- _TASK ITEM_
Every line below from the one containing "a block. -/" through the one containing "([1, 2, 3, 4] : List" must be transcribed exactly. Omit all lines outside that stretch.

Start of GIVEN DATA

theorem witness_StepRunsDecodedCommand :
    ({ fresh with host := [.packet [3, 0x2000], .reset] } : State).host = .packet [3, 0x2000] :: [.reset] ∧
      decode fresh.params.aw [3, 0x2000] = .command (.final 0x2000) := ⟨rfl, by decide +kernel⟩

theorem witness_FetchWordRunsTheTableWord :
    State.reset.params.aw = 64 ∧ decodeTableWord 64 4 = some (.hmac 0 0 0 0 0) := by decide

theorem witness_ResetBetweenCommands : ({ fresh with host := [.reset] } : State).host = .reset :: [] := rfl

/-- With a command that has a writing stage, with one that has none, and with an `HMAC` that never reaches its own. -/
theorem witness_ResetDuringCommand :
    fresh.Inv ∧
    (decode fresh.params.aw [3, 0x2000] = .command (.final 0x2000) ∧ writeTarget (.final 0x2000) = some 0x2000 ∧
      ∃ u, exec (.final 0x2000) fresh = .next u) ∧
    (decode fresh.params.aw [1] = .command .init ∧ writeTarget .init = none ∧ ∃ u, exec .init fresh = .next u) ∧
    ∃ u, exec (.hmac 0 0 0 0 0) { fresh with scratchAvail := false } = .next u ∧ u.rsp = [statusWord .allocFail] :=
  ⟨fresh_inv, ⟨by decide +kernel, rfl, next_of_isSome (by decide +kernel)⟩,
    ⟨by decide +kernel, rfl, _, rfl⟩, _, execHmac_noScratch rfl, rfl⟩

/-- The first and the last byte of memory, and the address after it. -/
theorem witness_HostWritesItsMemory :
    fresh.Inv ∧ fresh.params.memValid 0 = true ∧ fresh.params.memValid (2 ^ 64 - 1) = true ∧
      fresh.params.memValid (2 ^ 64) = false := ⟨fresh_inv, by decide +kernel, by decide +kernel, by decide +kernel⟩

theorem witness_EqualReadsEqualMemory :
    Memory.wf [(5, 1), (7, 2)] = true ∧ Memory.wf (memoryAt 5 [1, 0, 2]) = true ∧
      ∀ addr, Memory.get [(5, 1), (7, 2)] addr = Memory.get (memoryAt 5 [1, 0, 2]) addr :=
  ⟨by decide, by decide, fun _ => rfl⟩

/-- Every address at the largest value the width admits. -/
theorem witness_DecodeOfEncode : Instr.wf 32 (.hmac 0xffffffff 0xffffffff (-1) 0xffffffff (-1)) = true := by decide

theorem witness_DecodedPacketIsItsEncoding : decode 32 [2, 0xffffffff, 7] = .command (.absorb 0xffffffff 7) := by decide

/-- Each clause at the edge of its range: opcodes 0x00, 0x06 and 0xff; bits 8 and 63 of the command word; and, with
`AW = 32`, bit 32 of each address operand. -/
theorem witness_ReservedPacketsAreRefused :
    (((0 : Word64).extractLsb' 0 8).toNat = 0 ∧ 6 ≤ ((6 : Word64).extractLsb' 0 8).toNat ∧
      6 ≤ ((0xff : Word64).extractLsb' 0 8).toNat) ∧
    ((0x101 : Word64).extractLsb' 8 56 ≠ 0 ∧ (0x8000000000000001 : Word64).extractLsb' 8 56 ≠ 0) ∧
    ∃ b, 32 ≤ b ∧ (0x100000000 : Word64).getLsbD b = true :=
  ⟨by decide, by decide, 32, by decide, by decide⟩

theorem witness_PacketsAsBytes : ([2, 0x1000, 3] : List Word64)[2]? = some 3 ∧ 7 < 8 := by decide

/-- The smallest and the largest amount of a shift and of a rotation of 32 bits. -/
theorem witness_ArithmeticPrimitives : 0 < 32 ∧ 31 < 32 ∧ 0 < 1 ∧ 1 < 32 := by decide

theorem witness_WordAssembly : 3 < 4 ∧ 7 < 8 := by decide

theorem witness_MixingFunctionsBitByBit : 31 < 32 ∧ 63 < 64 := by decide

/-- The last round of each quadrant and the first of the next; the last row of the table. -/
theorem witness_MessageWordOrder :
    15 < 16 ∧ (16 ≤ 16 ∧ 31 < 32) ∧ (32 ≤ 32 ∧ 47 < 48) ∧ (48 ≤ 48 ∧ 63 < 64) ∧ 3 < 4 := by decide

/-- The first and the last round, and a block. -/
theorem witness_CompressF128Rounds : 0 < 64 ∧ 63 < 64 ∧ (List.replicate 64 (0 : Byte)).length = 64 := by decide

theorem witness_CompressF512Rounds : (List.replicate 128 (0 : Byte)).length = 128 := List.length_replicate

theorem witness_CompressS256Rounds : (0x80 :: List.replicate 63 (0 : Byte)).length = 64 := by decide

/-- A block, and the first and the last round of each group of twenty. -/
theorem witness_CompressS1Rounds : (0xff :: List.replicate 63 (0 : Byte)).length = 64 ∧
    19 < 20 ∧ (20 ≤ 20 ∧ 39 < 40) ∧ (40 ≤ 40 ∧ 59 < 60) ∧ (60 ≤ 60 ∧ 79 < 80) := by decide

/-- The last byte of the last word of each digest. -/
theorem witness_DigestByteOrder :
    ([1, 2, 3, 4] : List Word32)[3]? = some 4 ∧ ([1, 2, 3, 4, 5, 6, 7, 8] : List Word64)[7]? = some 8 ∧
      ([1, 2, 3, 4, 5] : List Word32)[4]? = some 5 ∧ ([1, 2, 3, 4, 5, 6, 7, 8] : List Word32)[7]? = some 8 ∧
      3 < 4 ∧ 7 < 8 := by decide

theorem witness_InstanceSizes : ∀ a : Alg, (ivOf a).alg = a := ivOf_alg

theorem witness_LengthFields : 7 < 8 ∧ (Alg.s256 = .s1 ∨ Alg.s256 = .s256) ∧ (Alg.s1 = .s1 ∨ Alg.s1 = .s256) := by decide

theorem witness_RootConstants : 79 < 80 ∧ 7 < 8 := by decide

theorem witness_SiblingsShareF512 : 63 < 64 := by decide

/-- An empty buffer, and one that the next byte fills. -/
theorem witness_AbsorbLoopEffect :
    0 < (familyOf .f128).blockSize ∧ lastByte.buf.length = (familyOf .f128).blockSize ∧
      lastByte.fill < (familyOf .f128).blockSize ∧ (HashCtx.atReset .f128).fill < (familyOf .f128).blockSize := by
  decide +kernel

/-- Both clauses: the byte that fills the block, and one that does not. -/
theorem witness_PushByteIsAbsorbOfOneByte :
    CtxShape .f128 lastByte ∧ lastByte.fill + 1 = Alg.f128.blockSize ∧
      CtxShape .f128 (HashCtx.atReset .f128) ∧ (HashCtx.atReset .f128).fill + 1 ≠ Alg.f128.blockSize :=
  ⟨lastByte_shape, rfl, atReset_shape _, by decide⟩

theorem witness_ChunkingInvariance : CtxShape .f128 lastByte := lastByte_shape

theorem witness_ContextStandsForTheMessage :
    fresh.Inv ∧ (∃ t, exec .init fresh = .next t) ∧ Represents (familyOf fresh.alg) fresh.ctx [] ∧
      (∃ t, exec (.absorb 0 64) fresh = .next t) ∧ (∃ t, exec .desc fresh = .next t) ∧
      ∃ t, exec (.hmac 0 0 65 0 1) fresh = .next t :=
  ⟨fresh_inv, ⟨_, rfl⟩, fresh_represents, next_of_isSome (by decide +kernel), ⟨_, rfl⟩,
    next_of_isSome (by decide +kernel)⟩

theorem witness_PaddingMachine : CtxShape .f128 lastByte ∧ CtxShape .f512 (HashCtx.atReset .f512) :=
  ⟨lastByte_shape, atReset_shape _⟩

theorem witness_DigestOfAnyChunks :
    (HashCtx.atReset .f512).buf.length = Alg.f512.blockSize ∧
      ([[0x61], [], List.replicate 127 0x62] : List (List Byte)).flatten.length < 2 ^ 61 := by decide +kernel

theorem witness_CompressionCounts :
    ({ h := 5, count := 0, buf := List.replicate 64 0, fill := 0 } : HashCtx Nat).buf.length = Alg.f128.blockSize := by
  decide

theorem witness_HmacCompressionCounts :
    ({ h := 5, count := 0, buf := List.replicate 64 0, fill := 0 } : HashCtx Nat).buf.length = Alg.f128.blockSize ∧
      (List.replicate 64 (0x36 : Byte)).length = Alg.f128.blockSize ∧
      (List.replicate 16 (0 : Byte)).length = Alg.f128.outSize := by decide

theorem witness_RecordedBlocksAreTheCompressions : CtxShape .f128 lastByte := lastByte_shape

/-- Both families, with the default parameters. -/
theorem witness_DescCompletes :
    (State.resetOf .f128 (Params.default .f128)).params = Params.default (State.resetOf .f128 (Params.default .f128)).alg ∧
    (State.resetOf .f512 (Params.default .f512)).params = Params.default (State.resetOf .f512 (Params.default .f512)).alg :=
  ⟨rfl, rfl⟩

/-- The last byte of the address space. -/
theorem witness_AbsorbCompletes :
    fresh.phase = .active ∧ ValidOperand fresh.params (0xffffffffffffffff : Word64).toNat (1 : Word64).toNat ∧
      fresh.ctx.count.toNat + 8 * (1 : Word64).toNat < 2 ^ 64 :=
  ⟨rfl, (rangeOk_iff _ _ _).1 (by decide +kernel), by decide +kernel⟩

theorem witness_AbsorbOfNothing : fresh.Inv ∧ fresh.phase = .active := ⟨fresh_inv, rfl⟩

/-- The last place the digest fits. -/
theorem witness_FinalCompletes :
    fresh.Inv ∧ fresh.phase = .active ∧ ValidOperand fresh.params (0xfffffffffffffff0 : Word64).toNat fresh.alg.outSize :=
  ⟨fresh_inv, rfl, (rangeOk_iff _ _ _).1 (by decide +kernel)⟩

theorem witness_FinalWritesTheDigest :
    fresh.Inv ∧ Represents (familyOf fresh.alg) fresh.ctx [] ∧ ∃ t, exec (.final 0x2000) fresh = .next t :=
  ⟨fresh_inv, fresh_represents, next_of_isSome (by decide +kernel)⟩

/-- With `out` over the key, in phase `UNINIT`; and the longest message the limit admits is a valid operand. -/
theorem witness_HmacCompletes :
    (started .f128 [] []).Inv ∧ (started .f128 [] []).scratchAvail = true ∧
      ValidOperand (started .f128 [] []).params (0x300 : Word64).toNat (3 : Word64).toNat ∧
      ValidOperand (started .f128 [] []).params (0x310 : Word64).toNat (0x1fffffffffffffbf : Word64).toNat ∧
      ValidOperand (started .f128 [] []).params (0x300 : Word64).toNat (started .f128 [] []).alg.outSize ∧
      (started .f128 [] []).alg.blockSize + (0x1fffffffffffffbf : Word64).toNat < 2 ^ 61 :=
  ⟨started_inv _ _ rfl (fun _ h => nomatch h), rfl, (rangeOk_iff _ _ _).1 (by decide +kernel),
    (rangeOk_iff _ _ _).1 (by decide +kernel), (rangeOk_iff _ _ _).1 (by decide +kernel), by decide +kernel⟩

theorem witness_HmacAllocationFailure :
    ({ State.reset with scratchAvail := false } : State).scratchAvail = false ∧ State.reset.scratchAvail = true ∧
      ∃ t, exec (.hmac 0 0 0 0 0) State.reset = .next t := ⟨rfl, rfl, next_of_isSome (by decide +kernel)⟩
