-- ==== Sys2Proof/Machine/Facade.lean ====
section
/-!
DEFINITION. The host operations (47_facade.md): `execute` and the two reads, shared by the
instructions, and the operations that are no row of the opcode table.
-/

namespace Sys2Proof.Machine

/-- An operation that returns `Ok(())`. -/
def returnUnit (r : OpResult Unit) : OpResult HostResult := r.andThen fun _ s => .done .okUnit s

/-- `execute(i, c)` (R261). -/
def execute (i : Nat) (c : Command) : State → Host.Outcome State Fault Refusal :=
  onLine i fun s => returnUnit (execCommand i c s)

/-- `read_status(i)` (R264). -/
def statusBody (i : Nat) (s : State) : OpResult HostResult :=
  (schedRead i .status readU8 s).andThen fun b s => .done (.okStatus (statusBusy b) (statusAc b)) s

/-- `read_ram(i)` (R265). -/
def ramBody (i : Nat) (s : State) : OpResult HostResult :=
  (schedRead i .dataRd readU16 s).andThen fun v s => .done (.okWord v) s

/-- A read operation: absent on `SER` (R267). -/
def readOperation (i : Nat) (op : State → OpResult HostResult) (s : State) :
    Host.Outcome State Fault Refusal :=
  match s.cfg.bus.isParallel with
  | true => onLine i op s
  | false => .refused .absentOnSerial

/-- `wait_ready(i)` (R266). -/
def runWaitReady (i : Nat) : State → Host.Outcome State Fault Refusal :=
  onLine i fun s => returnUnit (awaitDeadline i s)

/-- The five commands of `init(i)` with their waits, from the two assignments on (R268). -/
def initBody (i : Nat) (s : State) : OpResult Unit :=
  (now s).andThen fun t0 s =>
  (waitUntil (t0 + tPowerUp) s).andThen fun _ s =>
  (now (setMode i .basic s)).andThen fun t s =>
  (emit i .selectBasic (setDeadline i t s)).andThen fun _ s =>
  (delay s.cfg.tInitSettle s).andThen fun _ s =>
  (emit i .selectBasic s).andThen fun _ s =>
  (delay s.cfg.tInitSettle s).andThen fun _ s =>
  (emit i (.displayOnOff true false false) s).andThen fun _ s =>
  (emit i .clear s).andThen fun _ s =>
  emit i (.entryMode true false) s

/-- `init(i)` (R268); when it returns `Ok` the chip on the line is known again
(93_implementation_defined.md section 2). -/
def runInit (i : Nat) : State → Host.Outcome State Fault Refusal :=
  onLine i fun s => returnUnit ((initBody i s).andThen fun _ s => .done () (setChipUnknown i false s))

/-- `num()` (46_shared_bus.md R241). -/
def runNum (s : State) : Host.Outcome State Fault Refusal := .next (answer (.count s.numLines) s)

/-- `get(index)` (46_shared_bus.md R242): a handle is the line index. -/
def runGet (index : Nat) (s : State) : Host.Outcome State Fault Refusal :=
  .next (answer (.handle (if index < s.numLines then some index else none)) s)

end Sys2Proof.Machine
end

End of GIVEN DATA

- _RESPONSE TO THE EXERCISE_
/-- The first and the last round, and a block. -/
theorem witness_CompressF128Rounds : 0 < 64 ∧ 63 < 64 ∧ (List.replicate 64 (0 : Byte)).length = 64 := by decide

theorem witness_CompressF512Rounds : (List.replicate 128 (0 : Byte)).length = 128 := List.length_replicate

theorem witness_CompressS256Rounds : (0x80 :: List.replicate 63 (0 : Byte)).length = 64 := by decide

/-- A block, and the first and the last round of each group of twenty. -/
theorem witness_CompressS1Rounds : (0xff :: List.replicate 63 (0 : Byte)).length = 64 ∧
    19 < 20 ∧ (20 ≤ 20 ∧ 39 < 40) ∧ (40 ≤ 40 ∧ 59 < 60) ∧ (60 ≤ 60 ∧ 79 < 80) := by decide

/-- The last byte of the last word of each digest. -/
theorem witness_DigestByteOrder :
    ([1, 2, 3, 4] : List Word32)[3]? = some 4 ∧ ([1, 2, 3, 4, 5, 6, 7, 8] : List Word64)[7]? = some 8 ∧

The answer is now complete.